● **TASK ITEM**: Locate the string "Settles" in the listing below. Copy every line where it is found.

● **DATA**:

-- ==== Sys2Proof/WellFormed.lean ====
section
/-! DEFINITION. Which instruction terms the encoding admits (R71, R72). A register index, NN, NNN and an ignored nibble
fit their fields by type; the one operand held as a plain number is the row count N of DXYN, "a 4-bit unsigned count
(0..15)". -/

namespace Sys2Proof

/-- The row count of a sprite fits the field N (R72, R180: "0 to 15 rows high (the N field)"). -/
def spriteRowsFit (n : Nat) : Bool := decide (n < 16)

/-- The instruction has an encoding (R71, R72). -/
def Instr.wellFormed : Instr → Bool
  | .cls _ => true
  | .ret _ => true
  | .jp _ => true
  | .call _ => true
  | .seImm _ _ => true
  | .sneImm _ _ => true
  | .seReg _ _ _ => true
  | .ldImm _ _ => true
  | .addImm _ _ => true
  | .ldReg _ _ => true
  | .orReg _ _ => true
  | .andReg _ _ => true
  | .xorReg _ _ => true
  | .addReg _ _ => true
  | .subReg _ _ => true
  | .shr _ _ => true
  | .subnReg _ _ => true
  | .shl _ _ => true
  | .sneReg _ _ _ => true
  | .ldI _ => true
  | .jpV0 _ => true
  | .rnd _ _ => true
  | .drw _ _ n => spriteRowsFit n
  | .skp _ => true
  | .sknp _ => true
  | .ldVxDt _ => true
  | .ldVxK _ => true
  | .ldDtVx _ => true
  | .ldStVx _ => true
  | .addIVx _ => true
  | .ldFVx _ => true
  | .ldBVx _ => true
  | .ldMemVx _ => true
  | .ldVxMem _ => true

end Sys2Proof
end

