theorem witness_RetPops :
    (base.withStack base.stack 1).sp = 0 + 1 ∧ (base.withStack base.stack 48).sp = 47 + 1 := by decide

theorem witness_CallPushes : base.sp < base.params.stackCap ∧ (base.withStack base.stack 47).sp < base.params.stackCap := by decide

theorem witness_RetAfterCall :
    (base.withStack base.stack 47).sp < base.params.stackCap ∧ ∃ t, exec (.call 0x210) (base.withStack base.stack 47) = .next t :=
  ⟨by decide, _, rfl⟩

/-- `KeySkipsReadTheLatch`, with the last key down and up. -/
theorem witness_KeySkips :
    ((regs base [(1, 15)]).reg 1).toNat < base.params.numKeys ∧
    ((regs base [(1, 15)]).withKeys (keysDown [15])).key 15 = true ∧ (regs base [(1, 15)]).key 15 = false := by decide

/-- `LogicOpsWorkBitwise`: each instruction, and each value of the parameter. -/
theorem witness_LogicOps :
    (∃ i op fixed, i = Instr.orReg 15 1 ∧ op = or ∧ fixed = (0x8001 : Word)) ∧
    (∃ i op fixed, i = Instr.andReg 1 2 ∧ op = and ∧ fixed = (0x8002 : Word)) ∧
    (∃ i op fixed, i = Instr.xorReg 1 1 ∧ op = xor ∧ fixed = (0x8003 : Word)) ∧
    (vfReset base).params.logicVfReset = true ∧ base.params.logicVfReset = false :=
  ⟨⟨_, _, _, rfl, rfl, rfl⟩, ⟨_, _, _, rfl, rfl, rfl⟩, ⟨_, _, _, rfl, rfl, rfl⟩, rfl, rfl⟩

/-- `BcdStoresThreeDigits`: distinct addresses, a wrap, and all three addresses the same one. -/
theorem witness_Bcd :
    base.mem.wf base.params = true ∧ 0 < base.params.memSize ∧
    [(base.withI 0xFFF).reduced 0, (base.withI 0xFFF).reduced 1, (base.withI 0xFFF).reduced 2] = [4095, 0, 1] ∧
    [(clamp (base.withI 0xFFF)).reduced 0, (clamp (base.withI 0xFFF)).reduced 1, (clamp (base.withI 0xFFF)).reduced 2] =
      [4095, 4095, 4095] := by decide

/-- `StoreBlockStoresTheRegisters` and `LoadBlockLoadsTheRegisters`, at the end of memory. -/
theorem witness_StoreBlock :
    (base.withI 0xFF0).mem.wf base.params = true ∧ (base.withI 0xFF0).i + (15 : Reg).val < base.params.memSize := by decide

theorem witness_LoadBlock : (base.withI 0xFFF).i + (0 : Reg).val < base.params.memSize := by decide

theorem witness_LoadBlockReadsBack :
    (base.withI 0xFF0).mem.wf base.params = true ∧ (base.withI 0xFF0).i + (15 : Reg).val < base.params.memSize ∧
      ∃ t, exec (.ldMemVx 15) (base.withI 0xFF0) = .next t :=
  ⟨by decide, by decide, _, rfl⟩

theorem witness_CanonicalMemories :
    let p := base.params
    (writeCell p [] 0x300 1).wf p = true ∧ Memory.wf [(0x300, 1)] p = true ∧
      ∀ a, readCell p (writeCell p [] 0x300 1) a = readCell p [(0x300, 1)] a :=
  ⟨by decide, by decide, fun _ => rfl⟩

/-- `DrawingTwiceRestoresTheDisplay`: on a blank display, the coordinates in V0 and V1. -/
theorem witness_DrawingTwice :
    base.fb.shaped base.params = true ∧
    ∃ t, exec (.drw 0 1 5) base = .next t ∧ t.reg 0 = base.reg 0 ∧ t.reg 1 = base.reg 1 ∧
      ∀ r c, pixelAt base.fb r c = false :=
  ⟨by decide, _, rfl, by decide, by decide, pixelAt_blankFrame⟩

theorem witness_SecondDraw :
    ∃ t u, exec (.drw 0 1 5) base = .next t ∧ t.reg 0 = base.reg 0 ∧ t.reg 1 = base.reg 1 ∧
      exec (.drw 0 1 5) t = .next u :=
  ⟨_, _, rfl, by decide, by decide, rfl⟩

/-- `WaitingTickMakesOneCheck`: nothing latched; key 15 latched, down and up. -/
theorem witness_WaitingTick :
    let s := commanded (.tick (keysDown [15])) (base.armWait 2)
    s.slot = none ∧ s.host = [.tick (keysDown [15])] ∧ s.mode = .awaitingKey ∧ s.waitKey = none := by decide

theorem witness_WaitingTick_latched :
    let s := commanded (.tick (keysDown [15])) ((base.armWait 2).withWait 2 (some 15))
    s.slot = none ∧ s.mode = .awaitingKey ∧ s.waitKey = some 15 ∧ (keysDown [15]).getD 15 false = true ∧
      (keysDown []).getD 15 false = false := by decide

/-- `TimerInstructionsMoveTheTimers`, its last clause: ST is 1 before and after. -/
theorem witness_TimerInstructions :
    base.params.soundQuirk ≠ 1 ∧ ∃ t, exec (.cls 0) (base.withSt 1) = .next t ∧ t.st = 1 := ⟨by decide, _, rfl, rfl⟩

theorem witness_RunningTick :
    let s := commanded (.tick (keysDown [1])) base
    s.slot = none ∧ s.host = [.tick (keysDown [1])] ∧ s.mode = .running := by decide

/-- `BatchEndCountsTheTimersDown`: ten words have run; the block waits; it is Halted. -/
theorem witness_BatchEnd :
    (base.withSlot (some 10)).slot = some 10 ∧ (base.mode = .running → base.params.batch ≤ 10) ∧
    ((base.armWait 2).withSlot (some 1)).mode = .awaitingKey ∧ ((base.withMode .halted).withSlot (some 1)).mode = .halted := by
  decide

/-- `HaltedBlockIgnoresTicksAndLoads`, either command. -/
theorem witness_HaltedBlock :
    let s := base.withMode .halted
    s.slot = none ∧ s.mode = .halted ∧ (commanded (.tick (keysDown [])) s).host = [.tick (keysDown [])] ∧
      (commanded (.load [1]) s).host = [.load [1]] := by decide

/-- `TickIsWhatItsStepsDo`, in each mode. -/
theorem witness_TickIsWhatItsStepsDo :
    [base, base.armWait 2, base.withMode .halted].map (fun s =>
      ((commanded (.tick (keysDown [])) s).slot, (commanded (.tick (keysDown [])) s).host, s.mode)) =
    [(none, [.tick (keysDown [])], .running), (none, [.tick (keysDown [])], .awaitingKey),
      (none, [.tick (keysDown [])], .halted)] := by decide

/-- `ResetFollowsTheParameters`: the defaults, and a machine of other parameters. -/
theorem witness_ResetFollows : base.params.valid = true ∧ small.params.valid = true := by decide

theorem witness_ResetCommand :
    let s := commanded .reset (base.withMode .halted)
    s.slot = none ∧ s.host = [.reset] := by decide

/-- `LoadAnswersAndCopies`: an Ok load; a second load; a load of a Halted block. -/
theorem witness_LoadAnswers :
    let s := commanded (.load [1]) base
    s.slot = none ∧ s.host = [.load [1]] ∧ s.mem.wf s.params = true ∧ s.mode ≠ .halted ∧ s.loaded = false ∧
      ([1] : List Byte).length ≤ s.params.progMax ∧ (s.withLoaded true).loaded = true ∧ (s.withMode .halted).mode = .halted := by decide

/-- `LoadAnswersAndCopies`: the longest program, and one byte more. -/
theorem witness_LoadAnswers_length :
    (List.replicate 3584 (0 : Byte)).length ≤ base.params.progMax ∧ base.params.progMax < (List.replicate 3585 (0 : Byte)).length ∧
    (commanded (.load (List.replicate 3585 0)) base).host = [.load (List.replicate 3585 0)] := by
  rw [List.length_replicate, List.length_replicate]
  exact ⟨by decide, by decide, rfl⟩

theorem witness_OnlyNamedRegisters :
    (∃ t, exec (.addReg 1 2) base = .next t) ∧ writesReg base.params 14 (.addReg 1 2) = false ∧
      writesReg base.params 15 (.orReg 1 2) = false :=
  ⟨⟨_, rfl⟩, by decide, by decide⟩

/-- `OnlyStoredBytesChange`: the neighbours of a stored block. -/
theorem witness_OnlyStoredBytes :
    (∃ t, exec (.ldMemVx 1) (base.withI 0x400) = .next t) ∧ ¬ storesTo (base.withI 0x400) 0x3FF (.ldMemVx 1) ∧
      ¬ storesTo (base.withI 0x400) 0x402 (.ldMemVx 1) ∧ ¬ storesTo (base.withI 0xFFF) 2 (.ldBVx 0) :=
  ⟨⟨_, rfl⟩, by unfold storesTo; decide, by unfold storesTo; decide, by unfold storesTo; decide⟩

theorem witness_OnlyNamedInstructions :
    (∃ t, exec (.ldImm 1 2) base = .next t) ∧ (∀ x, Instr.ldImm 1 2 ≠ .cls x) ∧ (∀ nnn, Instr.ldImm 1 2 ≠ .ldI nnn) ∧
      base.params.loadStoreI = .unchanged ∧ (addX base).params.loadStoreI ≠ .unchanged :=
  ⟨⟨_, rfl⟩, fun _ => by simp, fun _ => by simp, rfl, by decide⟩

theorem witness_OnlyWaitInstruction : (∃ t, exec (.ldDtVx 1) base = .next t) ∧ ∀ x, Instr.ldDtVx 1 ≠ .ldVxK x :=
  ⟨⟨_, rfl⟩, fun _ => by simp⟩

theorem witness_OtherInstructionsAdvance :
    (∃ t, exec (.ldImm 1 2) base = .next t) ∧ fatalCause base (.ldImm 1 2) = none ∧
      (∀ nnn, Instr.ldImm 1 2 ≠ .jp nnn ∧ Instr.ldImm 1 2 ≠ .jpV0 nnn ∧ Instr.ldImm 1 2 ≠ .call nnn) ∧
      (∀ x, Instr.ldImm 1 2 ≠ .ret x ∧ Instr.ldImm 1 2 ≠ .skp x ∧ Instr.ldImm 1 2 ≠ .sknp x) ∧
      (∀ x nn, Instr.ldImm 1 2 ≠ .seImm x nn ∧ Instr.ldImm 1 2 ≠ .sneImm x nn) ∧
      ∀ x y n, Instr.ldImm 1 2 ≠ .seReg x y n ∧ Instr.ldImm 1 2 ≠ .sneReg x y n :=
  ⟨⟨_, rfl⟩, rfl, by simp, by simp, by simp, by simp⟩

/-- `EveryStepKeepsTheInvariant`: a state inside a tick, with a return address at the bound and PC at the bound. -/
theorem witness_EveryStepKeeps :
    ∃ s t : State, s.Inv ∧ step s = .next t ∧ s.pc = 0x10FE ∧ s.entry 0 = 0x1000 ∧ s.slot = some 10 := by
  refine ⟨((base.withStack (setAt 0 base.stack 0 0x1000) 1).withPc 0x10FE).withSlot (some 10), _, ?_, rfl, rfl, rfl, rfl⟩
  refine ⟨by decide, rfl, by decide, rfl, rfl, nofun, by decide, by decide, by decide, by decide, nofun,
    fun k h => by cases h; decide, ?_, by decide⟩
  intro k
  show ((setAt 0 (List.replicate 48 0) 0 (0x1000 : Nat)).getD k 0) ≤ 4096
  rw [getD_setAt, List.getD_eq_getElem?_getD, List.getElem?_replicate]
  split
  · decide
  · split <;> decide

/-- `ModeChangesOnlyAsStated`: each of its causes happens. -/
theorem witness_ModeChanges :
    look (fun t => t.mode) (placed 0xF20A base) = some .awaitingKey ∧ look (fun t => t.mode) (placed 0x00EE base) = some .halted ∧
    look (fun t => t.mode) ((base.withPc 4095).withSlot (some 0)) = some .halted ∧
    look (fun t => t.mode) (commanded (.tick (keysDown [])) ((base.armWait 2).withWait 2 (some 3))) = some .running ∧
    look (fun t => t.mode) (commanded .reset (base.withMode .halted)) = some .running := by decide

theorem witness_NoStepChangesTheParameters : ∃ t, step (placed 0x00E0 (clamp base)) = .next t := ⟨_, rfl⟩

/-- `FaultReportIsWrittenOnce`: a Halted block at the end of its tick, and between ticks under each command but reset. -/
theorem witness_FaultReport :
    (∃ t, step ((base.withMode .halted).withSlot (some 3)) = .next t) ∧
    (∃ t, step (commanded (.tick (keysDown [1])) (base.withMode .halted)) = .next t) ∧
    (∃ t, step (commanded (.load [1]) (base.withMode .halted)) = .next t) ∧
    (base.withMode .halted).mode = .halted ∧
    (∀ rest, (commanded (.tick (keysDown [1])) (base.withMode .halted)).host ≠ .reset :: rest) :=
  ⟨⟨_, rfl⟩, ⟨_, rfl⟩, ⟨_, rfl⟩, rfl, fun _ h => by cases h⟩

/-- `PlacedWordRunsNext`, with a PC that a word fits at, and one that it does not. -/
theorem witness_PlacedWord :
    base.params.valid = true ∧ base.mem.wf base.params = true ∧ decodeTableWord 16 0x00E0 = some (.cls 0) ∧
    (placed 0x00E0 (base.withPc 4094)).pc = 4094 ∧ (placed 0x00E0 (base.withPc 4095)).pc = 512 := by decide

end Sys2Proof.Tests
end

/-! ## Scope (R6, R7): what reset makes of the parameters, and that every step keeps them -/

namespace Sys2Proof.Machine

/-! ### The default parameters (R6) -/

/-- The values of R6 fit one another (entry 15). -/
theorem valid_defaults : Config.defaults.valid = true := by decide

/-- Settles O45: each value is the one that R6 gives, and the values fit one another. -/
theorem resetHoldsTheDefaultParameters : Obligations.ResetHoldsTheDefaultParameters :=
  ⟨rfl, rfl, rfl, rfl, rfl, rfl, rfl, rfl, rfl, rfl, rfl, rfl, rfl, rfl, rfl, rfl, valid_defaults⟩

/-! ### What reset holds under any parameters (R38, R250, R251) -/

section ResetState

variable (p : Config.Params)

@[simp] theorem State.resetWith_reg (r : Nat) : (State.resetWith p).reg r = 0 := by
  simp [State.reg, State.resetWith]

@[simp] theorem State.resetWith_key (k : Nat) : (State.resetWith p).key k = false := by
  simp [State.key, State.resetWith]

@[simp] theorem State.resetWith_entry (k : Nat) : (State.resetWith p).entry k = 0 := by
  simp [State.entry, State.resetWith]

/-- The reset memory lists no cell, so each address reads as its reset byte (entry 10). -/
@[simp] theorem State.resetWith_byteAt (a : Nat) : (State.resetWith p).byteAt a = resetByte p a := rfl

variable {p}

/-- The font stands at FONT_BASE and up (R30). -/
theorem resetByte_fontBase_add {k : Nat} (h : k < p.font.length) : resetByte p (p.fontBase + k) = p.font[k] := by
  simp [resetByte, h]

/-- Outside the font a reset byte is 0x00 (R38). -/
theorem resetByte_outside_font {a : Nat} (h : a < p.fontBase ∨ p.fontBase + p.font.length ≤ a) :
    resetByte p a = 0 := by
  unfold resetByte
  split
  · exact List.getD_eq_default _ _ (by omega)
  · rfl

end ResetState

/-- Settles O46: the tables are filled with zeros, the display is blank, and memory reads as its reset bytes. -/
theorem resetFollowsTheParameters : Obligations.ResetFollowsTheParameters := by
  intro p _
  refine ⟨rfl, rfl, rfl, List.length_replicate, State.resetWith_reg p, List.length_replicate, State.resetWith_key p,
    List.length_replicate, State.resetWith_entry p, shaped_blankFrame, pixelAt_blankFrame, ?font, ?zeros, rfl⟩
  case font => exact fun k h => (State.resetWith_byteAt p _).trans (resetByte_fontBase_add h)
  case zeros => exact fun a h => (State.resetWith_byteAt p a).trans (resetByte_outside_font h)

/-! ### What no instruction touches (R28, R35, R37) -/

/-- The pieces of the state that no instruction writes: KEY, UNREC, LOADED, and the model's own parameters, slot, commands
and answer (entries 1, 2, 4). -/
structure Surroundings where
  keys : List Bool
  unrec : Nat
  loaded : Bool
  params : Config.Params
  slot : Option Nat
  host : List HostCommand
  answer : Option LoadAnswer

/-- The part of a state that no instruction writes. -/
def State.surroundings (s : State) : Surroundings where
  keys := s.keys
  unrec := s.unrec
  loaded := s.loaded
  params := s.params
  slot := s.slot
  host := s.host
  answer := s.answer

section Instructions

variable (s : State)

theorem State.surroundings_skipWhen (c : Bool) : (s.skipWhen c).surroundings = s.surroundings := by
  cases c <;> rfl

theorem State.surroundings_arith (f g : Byte → Byte → Byte) (x y : Nat) :
    (s.arith f g x y).surroundings = s.surroundings := by
  rw [State.arith_eq]
  rfl

theorem State.surroundings_logic (f : Byte → Byte → Byte) (x y : Nat) :
    (s.logic f x y).surroundings = s.surroundings := by
  obtain ⟨-, -, -, h⟩ := s.logic_spec f x y
  rw [h]
  rfl

theorem State.surroundings_stepI (x : Reg) : (s.stepI x).surroundings = s.surroundings := by
  rw [State.stepI_eq]
  rfl

/-- Every instruction answers a next state, a fatal error too (entry 9), and keeps the surroundings. -/
theorem exec_next (i : Instr) : ∃ t, exec i s = .next t ∧ t.surroundings = s.surroundings := by
  cases i
  case ret x =>
    cases h : s.sp with
    | zero => exact ⟨_, execRet_empty s x h, rfl⟩
    | succ k => exact ⟨_, execRet_pop s x h, rfl⟩
  case call nnn =>
    cases Nat.lt_or_ge s.sp s.params.stackCap with
    | inl h => exact ⟨_, execCall_room s nnn h, rfl⟩
    | inr h => exact ⟨_, execCall_full s nnn h, rfl⟩
  case skp x =>
    cases Nat.lt_or_ge (s.reg x).toNat s.params.numKeys with
    | inl h => exact ⟨_, execSkp_key s x h, State.surroundings_skipWhen _ _⟩
    | inr h => exact ⟨_, execSkp_noKey s x h, rfl⟩
  case sknp x =>
    cases Nat.lt_or_ge (s.reg x).toNat s.params.numKeys with
    | inl h => exact ⟨_, execSknp_key s x h, State.surroundings_skipWhen _ _⟩
    | inr h => exact ⟨_, execSknp_noKey s x h, rfl⟩
  case ldMemVx x =>
    cases Nat.lt_or_ge (s.i + x.val) s.params.memSize with
    | inl h => exact ⟨_, execLdMemVx_fits s x h, State.surroundings_stepI _ _⟩
    | inr h => exact ⟨_, execLdMemVx_outside s x h, rfl⟩
  case ldVxMem x =>
    cases Nat.lt_or_ge (s.i + x.val) s.params.memSize with
    | inl h => exact ⟨_, execLdVxMem_fits s x h, State.surroundings_stepI _ _⟩
    | inr h => exact ⟨_, execLdVxMem_outside s x h, rfl⟩
  case seImm | sneImm | seReg | sneReg => exact ⟨_, rfl, State.surroundings_skipWhen _ _⟩
  case orReg | andReg | xorReg => exact ⟨_, rfl, State.surroundings_logic _ _ _ _⟩
  case addReg | subReg | subnReg => exact ⟨_, rfl, State.surroundings_arith _ _ _ _ _⟩
  all_goals exact ⟨_, rfl, rfl⟩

● **EXERCISE SOLUTION**:
/-- Settles O45: each value is the one that R6 gives, and the values fit one another. -/
/-- Settles O46: the tables are filled with zeros, the display is blank, and memory reads as its reset bytes. -/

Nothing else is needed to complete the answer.